On October 28, 2020, the Mariners declined their $3.5 million team option on his contract for the season, making him a free agent. He re-signed with the Mariners the following day on a one-year, $1.25 million contract with a reported $2.5 million in incentives which, if reached, would represent a slight raise from the team option had it been exercised.

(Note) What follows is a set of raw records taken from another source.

-- ==== Sys2Proof/Syntax.lean ====
section
/-! DEFINITION. The commands: one constructor per row of spec/opcode_table.json, and the operand blocks they carry. -/

namespace Sys2Proof

/-- One item of a DECLARE FRAMES as sent (10.7): position, class byte (bits 1..0 class, bit 7 setpoint present), and the
setpoint, whose two bytes are sent only when bit 7 of the class byte is set. -/
structure DeclItem where
  position : BitVec 24
  classByte : Byte
  setpoint : Half
deriving DecidableEq, Repr

/-- One step of the sweep plan as sent (10.9): the flag byte (bit 0 enabled) and the signed offset. -/
structure StepWire where
  flags : Byte
  offset : Half
deriving DecidableEq, Repr

/-- The sweep plan as sent (10.9): twelve steps, the extension byte (bit 0) and the settle pause. -/
structure PlanWire where
  steps : List StepWire
  extension : Byte
  pause : Byte
deriving DecidableEq, Repr

/-- The parameter block as sent, in the order of 10.10. -/
structure ParamWire where
  window : Byte
  span : Half
  m1 : Byte
  m2 : Byte
  m3 : Byte
  lowA : Half
  highA : Half
  limitA : Byte
  lowB : Half
  highB : Half
  limitB : Byte
  headTimeout : Half
  tenureLimit : Byte
  policy : Byte
  trackInterval : Byte
  floor : Half
  mask : Byte
deriving DecidableEq, Repr

/-- The commands. The first 32 are the host's requests, each one whole request message with the argument fields of 10.3 as
they stand on the wire; the others are the events of spec/opcode_table.json with the level, reading or byte they bring. -/
inductive Instr where
  /-- IDENTIFY (R177). -/
  | identify
  /-- STATUS (R178). -/
  | status
  /-- EVENTS (R179). -/
  | events
  /-- SET_PARAMETERS (R180, R181). -/
  | setParameters (block : ParamWire)
  /-- READ_PARAMETERS (R182). -/
  | readParameters
  /-- RESTART (R183). -/
  | restart
  /-- DECLARE_ROLL (R58). -/
  | declareRoll (tag : BitVec 24) (width : Byte)
  /-- DECLARE_FRAMES (R76, R77). -/
  | declareFrames (slot : Byte) (first : Half) (items : List DeclItem)
  /-- READ_ROLL (R59). -/
  | readRoll (slot : Byte)
  /-- READ_FRAMES (R78). -/
  | readFrames (slot : Byte) (frame : Half) (count : Byte)
  /-- FIND_FRAME (R79). -/
  | findFrame (slot : Byte) (sec group index : Half)
  /-- ANNOTATE_FRAME (R80). -/
  | annotateFrame (slot : Byte) (frame note : Half)
  /-- SET_FOCUS (R72): bit 0 of the flag byte says that a setpoint is given. -/
  | setFocus (slot : Byte) (frame : Half) (flags : Byte) (setpoint : Half)
  /-- WITHDRAW_FRAME (R81). -/
  | withdrawFrame (slot : Byte) (frame : Half)
  /-- RESTORE_FRAME (R82). -/
  | restoreFrame (slot : Byte) (frame : Half)
  /-- RETIRE_ROLL (R62). -/
  | retireRoll (slot : Byte)
  /-- NAME_ROLL (R60). -/
  | nameRoll (slot : Byte) (tag : BitVec 24)
  /-- BIND_DECK (R61). -/
  | bindDeck (deck slot : Byte)
  /-- MOUNT (R8). -/
  | mount (deck : Byte)
  /-- UNMOUNT (R19). -/
  | unmount (deck : Byte)
  /-- CLEAR_DECK (R24). -/
  | clearDeck (deck : Byte)
  /-- FETCH (R128 to R130). -/
  | fetch (slot : Byte) (frame : Half) (priority options : Byte)
  /-- RANGE. -/
  | range (slot : Byte) (first last : Half) (priority options : Byte)
  /-- LOCATE. -/
  | locate (slot : Byte) (frame : Half) (priority options : Byte)
  /-- FOCUS. -/
  | focus (slot : Byte) (frame : Half) (priority options : Byte)
  /-- INDEX: bit 1 of the options byte says that a target is given. -/
  | index (slot : Byte) (target : Half) (priority options : Byte)
  /-- CANCEL (R137). -/
  | cancel (ticket : Byte)
  /-- QUERY_TICKET (R142). -/
  | queryTicket (ticket : Byte)
  /-- COLLECT (R143). -/
  | collect (ticket : Byte)
  /-- SET_SWEEP_PLAN (R103). -/
  | setSweepPlan (plan : PlanWire)
  /-- READ_SWEEP_PLAN (R104). -/
  | readSweepPlan
  /-- READ_SWEEP_RESULT (R104). -/
  | readSweepResult
  /-- REQUEST_MESSAGE_COMPLETE (R172): the second CRC byte of a request message is received. -/
  | requestMessageComplete (crcLow : Byte)
  /-- NOISE_BYTE (R169). -/
  | noiseByte (byte : Byte)
  /-- ZERO_LENGTH_BYTE (R171). -/
  | zeroLengthByte
  /-- GAP (R170). -/
  | gap
  /-- BROKEN_BYTE (R171). -/
  | brokenByte
  /-- ANSWER_SENT (R172, R183): with the strap levels, looked at where the answer was that of RESTART. -/
  | answerSent (lr1 lr0 : Bool)
  /-- RESETN_ASSERTED (R184). -/
  | resetnAsserted
  /-- RESETN_RELEASED (R184, R168): with the strap levels sampled. -/
  | resetnReleased (lr1 lr0 : Bool)
  /-- SEAT_CONTACT_CHANGE (R4 to R7): the contact and its new level. -/
  | seatContactChange (deck : DeckId) (contact : Contact) (made : Bool)
  /-- SEATING_TIME_END (R4): with the kind lines as they stand (true is high). -/
  | seatingTimeEnd (deck : DeckId) (kind1 kind2 : Bool)
  /-- SEAT_FAULT (R5): the disagreement time has run out. -/
  | seatFault (deck : DeckId)
  /-- ENCODER_COUNT (R1). -/
  | encoderCount (deck : DeckId) (direction : Direction)
  /-- LEADER_TRAVEL_LIMIT (R9, R10). -/
  | leaderTravelLimit (deck : DeckId)
  /-- MARK_OPENING_EDGE (R28, R29). -/
  | markOpeningEdge (deck : DeckId)
  /-- MARK_CLOSING_EDGE (R28 to R30). -/
  | markClosingEdge (deck : DeckId)
  /-- TENSION_READING (R21). -/
  | tensionReading (deck : DeckId) (reading : BitVec 10)
  /-- TENSION_TRIP (R21): the reading that brings the excursion counter to its limit. -/
  | tensionTrip (deck : DeckId) (reading : BitVec 10)
  /-- DRIVE_FAULT (R22): the new level of the drive fault input. -/
  | driveFault (deck : DeckId) (active : Bool)
  /-- FILM_END_FIRES (R18). -/
  | filmEndFires (deck : DeckId)
  /-- FILM_IN_GATE_CLEARED (R20, R9). -/
  | filmInGateCleared (deck : DeckId)
  /-- ARRIVAL (R13): the film comes to rest in SHUTTLING. -/
  | arrival (deck : DeckId)
  /-- FILM_AT_REST (R15). -/
  | filmAtRest (deck : DeckId)
  /-- SEARCH_LOW_END_TURN (R17). -/
  | searchLowEndTurn (deck : DeckId)
  /-- SEARCH_COMPLETION (R17): the film comes to rest at the high end. -/
  | searchCompletion (deck : DeckId)
  /-- LENS_HOME_REACHED (R87): the new level of the home stop input. -/
  | lensHomeReached (deck : DeckId) (made : Bool)
  /-- LENS_HOMING_LIMIT (R87). -/
  | lensHomingLimit (deck : DeckId)
  /-- LENS_ARRIVAL (R88). -/
  | lensArrival (deck : DeckId)
  /-- SETTLE_PAUSE_END (R93). -/
  | settlePauseEnd
  /-- PATH_LIMIT_REACHED (R107): the new level of the limit input of a gate. -/
  | pathLimitReached (gate : DeckId) (made : Bool)
  /-- PATH_MOVE_TIMEOUT (R107, R112). -/
  | pathMoveTimeout
  /-- ORDER_LAST_BYTE_SENT (R115, R118). -/
  | orderLastByteSent
  /-- HEAD_REPORT (R116, R117): one whole report as the camera head sends it, with the CRC it carries. -/
  | headReport (number outcome : Byte) (value : BitVec 32) (crc : Half)
  /-- REPORT_GAP (R116). -/
  | reportGap
  /-- HEAD_BROKEN_BYTE (R116). -/
  | headBrokenByte
  /-- HEAD_TIMEOUT (R117). -/
  | headTimeout
  /-- READY_FALLS (R118). -/
  | readyFalls
  /-- READY_RISES (R118). -/
  | readyRises
  /-- HOLD_ASSERTED (R120, R121). -/
  | holdAsserted
  /-- HOLD_RELEASED (R120). -/
  | holdReleased
  /-- MARK_SENSOR_SAMPLE (R28): true is MARK. -/
  | markSensorSample (deck : DeckId) (mark : Bool)
  /-- LENS_STEP (R87, R88). -/
  | lensStep (deck : DeckId)
  /-- REQUEST_BYTE_RECEIVED (R169). -/
  | requestByteReceived (byte : Byte)
  /-- REPORT_BYTE_RECEIVED (R116). -/
  | reportByteReceived (byte : Byte)
  /-- FILM_END_CLEARED (R18). -/
  | filmEndCleared (deck : DeckId)
  /-- FILM_IN_GATE_SHOWS_FILM (R9). -/
  | filmInGateShowsFilm (deck : DeckId)
deriving DecidableEq, Repr

end Sys2Proof
end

In 30 appearances for the Mariners in 2021, Graveman was 4–0 with 10 saves and recorded a 0.82 ERA with 34 strikeouts in 33 innings.

===Houston Astros===
On July 27, 2021, Graveman was traded along with Rafael Montero to the Astros in exchange for Abraham Toro and Joe Smith. Graveman allowed no runs in six of his first seven appearances for the Astros, and struck out 32.2% of the batters he faced. On August 31, 2021, Graveman came into a scoreless game against the Mariners in the eighth inning. He loaded the bases on a walk, a single, and a hit by pitch, bringing Toro to the plate. On the eighth pitch of the at bat, Toro hit a grand slam to right-center field which accounted for all of the runs scored in the game.

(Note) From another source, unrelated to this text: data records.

-- ==== Sys2Proof/Machine/Flags.lean ====
section
/-! DEFINITION. The flag computations: the attention line, the summary byte, the link fault flags, and the drive outputs
that follow from the states. -/

namespace Sys2Proof.Machine

/-- A ticket in one of the final states (R126). -/
def TicketState.isFinal : TicketState → Bool
  | .done | .failed | .cancelled => true
  | .free | .awaitRoll | .queued | .indexing | .moving | .searching | .focusing | .exposing => false

/-- A live ticket: neither FREE nor final (0.6). -/
def TicketState.isLive (t : TicketState) : Bool := t != .free && !t.isFinal

/-- At least one ticket is final and not collected (R175, R176). -/
def State.finalWaiting (s : State) : Bool := allTickets.any fun t => (s.ticket t).state.isFinal

/-- The event set of deck A or of deck B is not empty (R175, R176). -/
def State.eventsWaiting (s : State) : Bool := !(s.deck .a).events.isEmpty || !(s.deck .b).events.isEmpty

/-- At least one link fault flag is set. -/
def LinkFlags.any (f : LinkFlags) : Bool := f.gap || f.noise || f.overrun

/-- No link fault flag is set. -/
def LinkFlags.none : LinkFlags := ⟨false, false, false⟩

/-- The attention line (R176): the level of the enabled causes, deasserted while RESETN holds the part in reset. -/
def State.atn (s : State) : Bool :=
  !s.pins.resetAsserted &&
    ((s.params.mask.tickets && s.finalWaiting) || (s.params.mask.decks && s.eventsWaiting) ||
      (s.params.mask.link && s.rlp.flags.any))

/-- The summary byte (R175, 10.4): shown whatever the attention mask holds. -/
def State.summary (s : State) : Byte :=
  bitAt 0 s.finalWaiting ||| bitAt 1 s.eventsWaiting ||| bitAt 2 s.rlp.flags.any ||| bitAt 3 s.rlp.flags.gap |||
    bitAt 4 s.rlp.flags.noise ||| bitAt 5 s.rlp.flags.overrun

/-- The drive enable output of a deck: active while its power is on (R2). -/
def State.driveEnable (s : State) (d : DeckId) : Bool := s.power d

/-- The brake of a deck: applied while its power is off (R2). -/
def State.brake (s : State) (d : DeckId) : Bool := !s.power d

/-- The spool drives of a deck hold the film under tension while its power is on and are idle while it is off (R2). -/
def State.spoolsDriven (s : State) (d : DeckId) : Bool := s.power d

/-- What the capstan of a deck does: it is idle, brings the film to rest, or drives it one way or the other. -/
inductive Capstan where
  | idle
  | brake
  | drive (dir : Direction)
deriving DecidableEq, Repr

/-- The direction from the counter toward a position; none where the counter stands at it. -/
def directionTo (counter : Nat) (p : Int) : Option Direction :=
  if (counter : Int) < p then some .forward else if p < counter then some .backward else none

/-- The direction in which the state of a deck calls for its film, or none where it calls for rest: threading by its phase (R9),
identification and an index run forward (R10, R16), a shuttle toward its target (R12 to R14), leg 1 of a search toward its low end
and, there, forward, leg 2 forward up to its high end (R17), a rewind backward (R20), and rest once a stop has been taken (R10,
R15). Every distance is measured from the counter as corrected (R1). -/
def Deck.heading (k : Deck) : Option Direction :=
  if k.stopping then none
  else
    match k.state with
    | .threading => k.phase.map fun p => match p with
      | .rewind => .backward
      | .advance => .forward
    | .identifying | .indexing => some .forward
    | .shuttling => k.target.bind fun t => directionTo k.counter t
    | .searching => k.search.bind fun l =>
      if l.leg2 then (if (k.counter : Int) < l.high then some .forward else none)
      else if l.low < k.counter then some .backward
      else some .forward
    | .rewinding => some .backward
    | .empty | .seated | .ready | .halted => none

/-- The capstan of a deck (R2, R3, R9, R10, R12 to R17, R20): idle while power is off or the film is not in motion; it brakes where
the deck has no heading, and in a shuttle whose film travels against its heading (and reverses once the film is at rest: R14);
else it drives along the heading, so that a threading drives forward from the end of its rewind phase (R9), a remount from the
end of its rewind (R20), and a search from its turn (R17) (log 37). -/
def State.capstan (s : State) (d : DeckId) : Capstan :=
  let k := s.deck d
  if s.power d = false ∨ k.motion ≠ .moving then .idle
  else
    match k.heading with
    | none => .brake
    | some dir => if k.state = .shuttling ∧ k.travel ≠ none ∧ k.travel ≠ some dir then .brake else .drive dir

/-- The capstan of a deck is driven or braking, not idle (R2, R3). -/
def State.capstanDriven (s : State) (d : DeckId) : Bool := s.capstan d != .idle

/-- The drive output toward a gate: active while a begun move toward it runs (R106, R107). -/
def State.pathDrive (s : State) (g : DeckId) : Bool := s.opa.path == .moving g && s.opa.moveTimer.isSome

/-- The direction of the steps a deck's lens issues (R87, R88): toward home or away from it; none while it issues none. -/
def State.lensHomeward (s : State) (d : DeckId) : Option Bool :=
  match s.lens d with
  | .homing _ _ => some true
  | .moving p t => some (decide (t.pos < p))
  | .unhomed | .idle _ => none

/-- The link fault flags a request byte or a gap can set. -/
def State.setNoise (s : State) : State := { s with rlp := { s.rlp with flags := { s.rlp.flags with noise := true } } }
def State.setGap (s : State) : State := { s with rlp := { s.rlp with flags := { s.rlp.flags with gap := true } } }
def State.setOverrun (s : State) : State := { s with rlp := { s.rlp with flags := { s.rlp.flags with overrun := true } } }

/-- The flags cleared once a summary byte has been built (R175). -/
def State.clearFlags (s : State) : State := { s with rlp := { s.rlp with flags := LinkFlags.none } }

end Sys2Proof.Machine
end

With Houston in the second half of the 2021 season, Graveman was 1–1 with a 3.13 ERA, and struck out 27 batters in 23 innings. In Game 5 of the 2021 World Series, Graveman became the final MLB pitcher to record an at-bat, due to the adoption of the designated hitter by the National League prior to the start of the 2022 season. On November 3, 2021, Graveman was declared a free agent.

===Chicago White Sox===
On November 30, 2021, Graveman officially signed a three-year, $24 million contract with the Chicago White Sox. Overall in his first year with the White Sox, Graveman went 3–4 in 65 games with an ERA of 3.18 in 65 innings while striking out 66 and made six saves.

===Houston Astros (second stint)===
On July 28, 2023, Graveman was traded back to the Astros in exchange for catcher Korey Lee. In 23 games for Houston, he posted a 2.42 ERA with 24 strikeouts across 22 1/3 innings of work.

On January 16, 2024, Graveman underwent right shoulder surgery, with reports stating that he would likely miss the entirety of the season. Following the season, he elected free agency.

===Arizona Diamondbacks===
On February 17, 2025, Graveman signed a one-year, $1.35 million contract with the Arizona Diamondbacks. In 19 appearances for the Diamondbacks, he struggled to a 7.13 ERA with nine strikeouts across 17 2/3 innings pitched. Graveman was designated for assignment by Arizona on August 11. He was released by the Diamondbacks after clearing waivers the following day.

==Scouting report==
Graveman is a sinkerballer pitcher, throwing his sinker 91–96 mph. He also throws a cutter, a slider, and a changeup from a modified two-seam circle changeup grip.

==Personal life==
Graveman and his wife, Victoria, have three daughters.